Quick, Call the "FUZZ": Using Fuzzy Logic

1 Like

Paper 1189-2021

Authors

Richann Watson, DataRich Consulting; Louise Hadden, Abt Associates

Abstract

SAS® practitioners are frequently called upon to do a comparison of data between two different data sets and find that the values in synonymous fields do not line up exactly. A second quandary occurs when there is one data source to search for particular values, but those values are contained in character fields in which the values can be represented in myriad different ways. This presentation discusses robust, if not warm and fuzzy, techniques for comparing data between, and selecting data in, SAS data sets in not so ideal conditions. SAS has provided a number of tools which can perform fuzzy matching. Among these tools are wild card searches in a where statement using the LIKE (alias ?) and CONTAINS operators; string searches in an if statement using operators and functions; fuzzy comparison functions such as COMPGED and SPEDIS; PROC FCMP; PROC GEOCODE, and data driven control tables enabling user-defined formats to standardize data. The purpose of this presentation is to introduce, by example, each of these tools and techniques.

InTRODUCTIOn

SAS has provided a number of tools which can perform “fuzzy matching”. Among these tools are “wild card” searches in a where statement using the LIKE (alias ?) and CONTAINS operators; string searches in an if statement using operators and functions; “fuzzy” comparison functions such as COMPGED and SPEDIS; PROC FCMP; PROC GEOCODE, and data driven control tables enabling user-defined formats to standardize data. The purpose of this paper is to introduce, by example, each of these tools and techniques. We urge you to look at our paper for more complete information - this article will just contain "teasers".

Sample Data i

Below is a table containing sample data for most of our fuzzy function examples in the paper. In the sections below, we'll present a single example of selected tools and techniques. Please see our paper for more exhaustive details on everything you ever wanted to know about fuzzy functions!
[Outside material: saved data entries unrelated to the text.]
theorem execGlbUnitEpochWrite_kept {by_ : Fin 4} {v : BitVec 32} {s : State} (h_s : Kept q n s) : OutKept q n (execGlbUnitEpochWrite by_ v s) := by
  delta execGlbUnitEpochWrite
  repeat' first
    | with_reducible assumption
    | (intro _; beta_reduce)
    | with_reducible apply OutKept.next
    | with_reducible refine Kept.snd (by assumption) ?_
    | with_reducible refine Kept.snd2 (by assumption) ?_
    | with_reducible apply State.writeEpoch_kept
    | with_reducible apply Kept.ite

theorem execErrReport_kept {by_ : Fin 4} {v : BitVec 32} {s : State} (h_s : Kept q n s) : OutKept q n (execErrReport by_ v s) := by
  delta execErrReport
  repeat' first
    | with_reducible assumption
    | (intro _; beta_reduce)
    | with_reducible apply OutKept.next
    | with_reducible refine Kept.snd (by assumption) ?_
    | with_reducible refine Kept.snd2 (by assumption) ?_
    | with_reducible apply State.charge_kept
    | with_reducible apply Kept.ite

end Machine
end Sys2Proof
end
FIRSTNAME	LASTNAME	GENDER	SCORE	AGE	EMAIL
Jan	Write	F	1.00000000000012	44.9999999999990	Jan_Write@mail.org
Lucy	Smyth	F	1.00000000000121	53.9383983572895	Lucy_Smyth@mail.org
Kris	Johnson	F	1.00324325660746	39.3566050650240	Kris_Johnson@mail.org
Chris	Jones	M	0.00000000000121	48.8268309377139	Chris_Jones@mail.org
Tracey	Smith	F	0.00000000000012	46.4499999999991	Tracey_Smith@mail.org
Tracy	Besley	M	0.00324325660746	47.4999999999990	Tracy_Besley@mail.org
Tracie	Smith-jones	F	-2.00000000000921	35.6659822039699	Tracie_Smith-jones@mail.org
Chrys	Jones-Wright	F	-2.00000000000092	34.1546885694730	Chrys_Jones-Wright@mail.org
Jon	Wright	M	1.00000000000038	46.8145106091718	Jon_Wright@mail.org
John	Hall	M	1.00000000000384	42.9949999999900	John_Hall@mail.org
Timothy	Bones	M	-12.00000000000920	48.3504449007529	Timothy_Bones@mail.org
Jason	Jaones	M	-12.00000000000091	48.7118412046543	Jason_Jaones@mail.org
Tyler	ones	M	-5.00413456081936	42.9499999999990	Tyler_ones@mail.org

WHERE STATEMENT WILD CARD TECHNIQUES

There are times when you may need to subset records in a data file but specifying the full search string may be an arduous and error prone process, or there may be multiple search strings that have a similar, identifiable pattern. You could default to the standard logic of VAR in (‘FULL VALUE1’ ‘FULL VALUE2’ etc.), or, you can use the following “fuzzy” techniques.

CONTAINS or ? Operators

If you are using a sub-setting WHERE statement you can use a question mark (?) or the word CONTAINS instead of an equal (=). The CONTAINS or ? will allow look for records that have values that contain what is specified.

Using the ROSTER data set shown above for people that have ‘Jones’ in their last name, the CONTAINS or ? operators can minimize the chance of error by searching for any record that contains the word ‘Jones’ in the variable LASTNAME.

data jones_1;	
    set roster;	
    where LASTNAME ? 'Jones';	
run;	

data jones_2;
    set roster;
    where LASTNAME contains 'Jones';
run;

Regardless of which operator is used they will both yield the same results.

FIRSTNAME	LASTNAME	GENDER
Chris	Jones	M
Chrys	Jones-Wright	F

It is important to note that the CONTAINS or ? operators are case sensitive, thus if casing should be ignored, then it should be used in conjunction with the LOWCASE function or UPCASE function to force the variable to be one case.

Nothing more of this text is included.